Every image model you have ever used — Stable Diffusion, FLUX, the lot — cheats. It does not actually paint pixels. It paints inside a compressed shorthand called a latent, then hands the result to a VAE that guesses its way back to a real image. That guess is where the mush comes from: the smeared eyelashes, the melted text, the plasticky skin. NVIDIA just shipped a model that throws the whole shorthand away and generates straight onto pixels — and it was named a CVPR 2026 Best Paper Finalist for the trouble.
The Story
Meet PixelDiT (Pixel Diffusion Transformers), out of NVIDIA and the University of Rochester — Yongsheng Yu, Wei Xiong (project lead), Weili Nie, Yichen Sheng, Shiqiu Liu and Jiebo Luo. For three years the entire diffusion industry has been built on a compromise: training in pixel space is brutally expensive, so everyone moved into the compressed latent space of a pretrained autoencoder. It made models fast and cheap. It also welded a hard ceiling onto how much real detail any of them could ever produce, because the VAE that decompresses the latent back into an image is itself lossy. No prompt fixes that. The information is simply gone before generation even finishes.
PixelDiT’s trick is a dual-level transformer. A patch-level pathway handles the big picture — composition, semantics, “what is in the scene.” A pixel-level pathway then does dense texture refinement, the actual grain and micro-detail, with the two stitched together by a per-pixel adaptive normalization (Pixel-wise AdaLN). The obvious problem — running attention over a million-plus pixels is ruinous — is tamed by a Pixel Token Compaction step that keeps the math affordable. The upshot is a single-stage model you train and sample end-to-end, with nothing standing between the network and the canvas.

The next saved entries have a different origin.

-- ==== Sys2Proof/Machine/AsCupola.lean ====
section
/-!
DEFINITION. Cupola: binding records and tables, its commands, segments, and the run of a row (spec/12_sampler.md R313 to
R318, R322 to R334; spec/16_reference_m_u.md R429).
-/
namespace Sys2Proof.Machine

/-! ## Binding records -/

/-- A binding record: its sixteen words (R314). -/
abbrev Bind := List Word

def bdProg (b : Bind) : Nat := wf (blkW b 0) 0 48
def bdNw (b : Bind) : Nat := wf (blkW b 0) 48 6 + 1
def bdCtb (b : Bind) : Nat := wf (blkW b 1) 0 48
def bdLct (b : Bind) : Nat := wf (blkW b 1) 48 4
def bdBib (b : Bind) : Nat := wf (blkW b 2) 0 48
def bdNbias (b : Bind) : Nat := wf (blkW b 2) 48 11
def bdAlb (b : Bind) : Nat := wf (blkW b 3) 0 48
def bdAen (b : Bind) : Bool := wb (blkW b 3) 48
def bdV (b : Bind) : Nat := wf (blkW b 5) 0 19
def bdSlc (b : Bind) : Nat := wf (blkW b 5) 19 3
def bdNlast (b : Bind) : Nat := wf (blkW b 5) 22 3 + 1
def bdStep (b : Bind) : Nat := wf (blkW b 5) 32 32
def bdRben (b : Bind) : Bool := wb (blkW b 6) 32
def bdDrb (b : Bind) : Nat := wf (blkW b 7) 0 48
def bdBound (b : Bind) : Bool := wb (blkW b 8) 0
def bdSlow (b : Bind) : Bool := wb (blkW b 8) 1
def bdVst (b : Bind) : Nat := wf (blkW b 8) 2 2
def bdVpos (b : Bind) : Nat := wf (blkW b 8) 4 4
def bdVacc (b : Bind) : Nat := wf (blkW b 8) 8 4
def bdNd (b : Bind) : Nat := wf (blkW b 8) 12 4
def bdCtx (b : Bind) : Nat := wf (blkW b 8) 16 6

/-- A word of a record replaced, and a field of one. -/
def setW (b : Bind) (k : Nat) (w : Word) : Bind := b.set k w
def setB (b : Bind) (k lo w v : Nat) : Bind := b.set k (setF (blkW b k) lo w v)

/-- A 32-bit counter of a record that saturates (R313). -/
def incB (b : Bind) (k lo : Nat) : Bind :=
  setB b k lo 32 (sat32 (BitVec.ofNat 32 (wf (blkW b k) lo 32))).toNat

def Mach.bindAddr (m : Mach) (d : Fin 4) (slot : Nat) : Nat := (m.die d).cup.sbbase.toNat + 128 * slot

/-- The record of a slot of die d, as context c reads it, that read, and the record written (R314, R365, R366). -/
def Mach.bind (m : Mach) (c : Fin 64) (d : Fin 4) (slot : Nat) : Bind :=
  wordsOf 16 (m.devRead (m.sec c) (m.bindAddr d slot) 128)
def Mach.noteBind (m : Mach) (c : Fin 64) (d : Fin 4) (slot : Nat) : Mach := m.noteReads c [(m.bindAddr d slot, 128)]
def Mach.putBind (m : Mach) (c : Fin 64) (d : Fin 4) (slot : Nat) (b : Bind) : Mach :=
  m.ctxWrite c (m.bindAddr d slot) (b.flatMap wordBytes)

/-! ## The count table -/

/-- Where a probe for token t ends: its place, and whether its entry matches; none where the table is full (R315). -/
def probe (rd : Nat → Word) (lct t : Nat) : Nat → Nat → Option (Nat × Bool)
  | 0, _ => none
  | n + 1, i =>
    let w := rd i
    if !wb w 31 then some (i, false) else if wf w 0 18 = t then some (i, true) else probe rd lct t n ((i + 1) % 2 ^ lct)

/-- The probe of the count table of a record (R315). -/
def Mach.findCount (m : Mach) (c : Fin 64) (b : Bind) (t : Nat) : Option (Nat × Bool) :=
  probe (fun i => m.devW (m.sec c) (bdCtb b + 8 * i)) (bdLct b) t (2 ^ bdLct b)
    (t * 0x9E3779B1 % 2 ^ 32 / 2 ^ (32 - bdLct b))

/-- count(t) (R315). -/
def Mach.countOf (m : Mach) (c : Fin 64) (b : Bind) (t : Nat) : Nat :=
  match m.findCount c b t with
  | some (i, true) => wf (m.devW (m.sec c) (bdCtb b + 8 * i)) 32 32
  | _ => 0

/-- count(t) raised by n, saturating, and the new count; none where a full table has no room (R315, R319, R332). -/
def Mach.addCount (m : Mach) (c : Fin 64) (b : Bind) (t n : Nat) : Option (Nat × Mach) :=
  (m.findCount c b t).map fun p =>
    let k := min (m.countOf c b t + n) (2 ^ 32 - 1)
    (k, m.ctxWrite c (bdCtb b + 8 * p.1) (leBytes 8 (t + 2 ^ 31 + k * 2 ^ 32)))

/-- The count table of a record is read (R315, R365, R366). -/
def Mach.noteCounts (m : Mach) (c : Fin 64) (b : Bind) : Mach := m.noteReads c [(bdCtb b, 8 * 2 ^ bdLct b)]

/-- Every entry of a count table written as zero. -/
def Mach.clearCounts (m : Mach) (c : Fin 64) (b : Bind) : Mach := m.ctxWrite c (bdCtb b) (leBytes (8 * 2 ^ bdLct b) 0)

/-! ## Commands -/

def smSlot (ws : List Word) : Nat := wf (blkW ws 0) 0 16

/-- The binding words of an SMBIND block (R316). -/
def smWord (ws : List Word) (k : Nat) : Word := blkW ws (4 + k)

/-- An SMBIND block has a reserved field set (R314, R316). -/
def smbindBad (m : Mach) (g : Fin 256) (ws : List Word) : Bool :=
  !hiZero ws 0 18 || !barWord m g ws || blkW ws 3 ≠ 0 || !hiZero ws 4 54 || !hiZero ws 5 52 || !hiZero ws 6 59 ||
  !hiZero ws 7 49 || wf (blkW ws 9) 25 7 ≠ 0 || !hiZero ws 10 33 || !hiZero ws 11 48 || !zeroWords ws 12 16

/-- An SMRUN block is malformed (R318). -/
def smrunBad (m : Mach) (g : Fin 256) (ws : List Word) : Bool :=
  !hiZero ws 0 16 || !barWord m g ws || !hiZero ws 3 22 || wf (blkW ws 3) 0 6 ≠ 0 || !zeroWords ws 4 8

/-- An SMTAB block is malformed (R332). -/
def smtabBad (m : Mach) (g : Fin 256) (ws : List Word) : Bool :=
  4 < wf (blkW ws 0) 16 4 || wf (blkW ws 0) 20 12 ≠ 0 || !barWord m g ws || !hiZero ws 3 18 || !zeroWords ws 4 8

/-- An SMSTAT block is malformed (R316, R333). -/
def smstatBad (m : Mach) (g : Fin 256) (ws : List Word) : Bool :=
  !hiZero ws 0 17 || !barWord m g ws || !hiZero ws 3 22 || !zeroWords ws 4 8

/-- A command of a Cupola that is not enabled changes nothing (R316). -/
def cupRun (run : Mach → Op → CmdOut) (m : Mach) (o : Op) : CmdOut :=
  if !(m.die o.die).cup.en then .no m 9 else run m o

/-- The slot of an operation is bound to its context: STATE and NOTOWN otherwise (R316). -/
def onBind (m : Mach) (o : Op) (f : Mach → Bind → CmdOut) : CmdOut :=
  let b := m.bind o.ctx o.die (smSlot o.blk)
  let m := m.noteBind o.ctx o.die (smSlot o.blk)
  if !bdBound b then .no m 4 else if bdCtx b ≠ o.ctx.val then .no m 5 else f m b

/-- The fields of a binding are out of range or misaligned (R314, R316). -/
def bindRange (m : Mach) (o : Op) (b : Bind) : Bool :=
  let rbar := BitVec.ofNat 64 (wf (blkW b 6) 0 32)
  bdV b < 16 || 262144 < bdV b || 5 < bdSlc b || bdLct b < 4 || 12 < bdLct b || 1024 < bdNbias b || bdProg b % 4 ≠ 0 ||
  bdCtb b % 8 ≠ 0 || bdBib b % 8 ≠ 0 || bdAlb b % 8 ≠ 0 || bdDrb b % 64 ≠ 0 ||
  (bdRben b && (eaSpace rbar ≠ 3 || !barOk m o.core rbar))

/-- The slow-path ring is there and large enough for a row of V logits (R328). -/
def Mach.slowRing (m : Mach) (d : Fin 4) (v : Nat) : Bool :=
  let u := (m.die d).cup
  let g := toCore u.score.toNat
  u.sren && m.present g && 64 + 4 * v ≤ 64 * (m.ring g (Fin.ofNat 16 u.srng.toNat)).slotsz.toNat

/-- The slot has a row buffer open, or a row accepted before the command still to run (R316). -/
def slotOpen (m : Mach) (o : Op) : Bool :=
  let u := (m.die o.die).cup
  let s := smSlot o.blk
  (u.bufs.any fun (r : RowBuf) => r.slot.toNat = s) || m.rowsBefore o

/-- SMBIND at Cupola (R316). -/
def doSmbind (m : Mach) (o : Op) : CmdOut :=
  let c := o.ctx
  let s := smSlot o.blk
  let old := m.bind c o.die s
  let m := m.noteBind c o.die s
  let v := BitVec.ofNat 32 s
  let b : Bind := (List.range 8).map (smWord o.blk)
  let setProg (ws : Option (List (BitVec 32))) (m : Mach) : Mach :=
    m.onCup o.die fun u =>
      let rest := u.progs.filter fun p => p.1 ≠ BitVec.ofNat 16 s
      { u with progs := match ws with | some ws => (BitVec.ofNat 16 s, ws) :: rest | none => rest }
  if bdBound old && bdCtx old ≠ c.val then .no m 5
  else if slotOpen m o then .no m 2
  else if wb (blkW o.blk 0) 16 then ⟨setProg none (m.putBind c o.die s (List.replicate 16 0)), 1, v⟩
  else if bindRange m o b then .no m 3
  else if !m.slowRing o.die (bdV b) then .no m 7
  else
    let r := m.access c (bdProg b) (4 * bdNw b)
    let ws := (List.range (bdNw b)).map fun k => BitVec.ofNat 32 (leVal ((r.1.drop (4 * k)).take 4))
    match badWord (bdAen b) ws 0 false false with
    | some k => ⟨r.2, 6, BitVec.ofNat 32 k⟩
    | none =>
      let m := setProg (some ws) (r.2.putBind c o.die s
        (b ++ [BitVec.ofNat 64 (1 + c.val * 2 ^ 16), 0x3FFFF, 0, 0, 0, 0, 0, 0]))
      ⟨if wb (blkW o.blk 0) 17 then m else m.clearCounts c b, 1, v⟩

/-- CLRSLOW (R332). -/
def doClrslow (m : Mach) (o : Op) : CmdOut :=
  onBind m o fun m b => ⟨m.putBind o.ctx o.die (smSlot o.blk) (setB b 8 1 1 0), 1, if bdSlow b then 1 else 0⟩

def stN (ws : List Word) : Nat := wf (blkW ws 0) 32 32
def stTok (ws : List Word) : Nat := wf (blkW ws 3) 0 18

/-- ADDCNT (R332). -/
def doAddcnt (m : Mach) (o : Op) : CmdOut :=
  onBind m o fun m b =>
    if bdV b ≤ stTok o.blk then .no m 3
    else match (m.noteCounts o.ctx b).addCount o.ctx b (stTok o.blk) (stN o.blk) with
      | none => .no m 8
      | some (k, m) => ⟨m, 1, BitVec.ofNat 32 k⟩

/-- CLRCNT (R332). -/
def doClrcnt (m : Mach) (o : Op) : CmdOut := onBind m o fun m b => ⟨m.clearCounts o.ctx b, 1, 0⟩

/-- ARMV (R329, R332). -/
def doArmv (m : Mach) (o : Op) : CmdOut :=
  onBind m o fun m b =>
    let n := stN o.blk
    if 15 < n then .no m 3
    else
      ⟨m.putBind o.ctx o.die (smSlot o.blk) (setB (setB (setB (setB b 8 2 2 1) 8 4 4 0) 8 8 4 0) 8 12 4 n), 1, BitVec.ofNat 32 n⟩

/-- SETSTEP (R332). -/
def doSetstep (m : Mach) (o : Op) : CmdOut :=
  onBind m o fun m b => ⟨m.putBind o.ctx o.die (smSlot o.blk) (setB b 5 32 32 (stN o.blk)), 1, BitVec.ofNat 32 (bdStep b)⟩

/-- The register words 0x000 to 0x028 (R313). -/
def Cupola.words (u : Cupola) : List Word :=
  [if u.en then 1 else 0, u.sbbase.setWidth 64, u.asbase.setWidth 64,
   BitVec.ofNat 64 (u.score.toNat + u.srng.toNat * 2 ^ 8 + u.sren.toNat * 2 ^ 12), u.diverts ++ u.rows, u.ctfull ++ u.segdrop]

/-- SMSTAT: the snapshot, to be written at OUT (R333). -/
def doSmstat (m : Mach) (o : Op) : CmdOut :=
  let out := wf (blkW o.blk 3) 0 22
  let put (m : Mach) (ws : List Word) (v : Nat) : CmdOut :=
    if out % 64 ≠ 0 || !inSpad out (8 * ws.length) then .no m 3
    else ⟨m.onOp o.id fun o => { o with sdesc := ws }, 1, BitVec.ofNat 32 v⟩
  if wb (blkW o.blk 0) 16 then put m (m.die o.die).cup.words 0 else onBind m o fun m b => put m b (smSlot o.blk)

And the numbers hold up. On ImageNet it posts a 1.61 gFID at 256px and 1.80 at 512px — beating prior pixel-space models and matching the latent heavyweights. For text-to-image at 1024px the released 1.3B checkpoint scores 0.74 on GenEval (prompt-following), ahead of FLUX-dev’s 0.67, and 83.5 on DPG-bench. For a model a fraction of the size of the frontier giants, generating directly on pixels, that is not supposed to be possible.
Why You Should Care
If you only generate hero shots from scratch, the VAE ceiling is easy to ignore. The moment you start editing, it bites. Every latent round-trip — inpaint a face, swap a background, tweak a logo — pays the reconstruction tax again, so unchanged regions drift, fine text degrades, and identity slips frame to frame. Pixel-space sidesteps the whole thing: there is no encode/decode to corrupt the parts you did not touch. The team’s FlowEdit results lean hard on exactly this — surgical edits that leave the rest of the image genuinely untouched.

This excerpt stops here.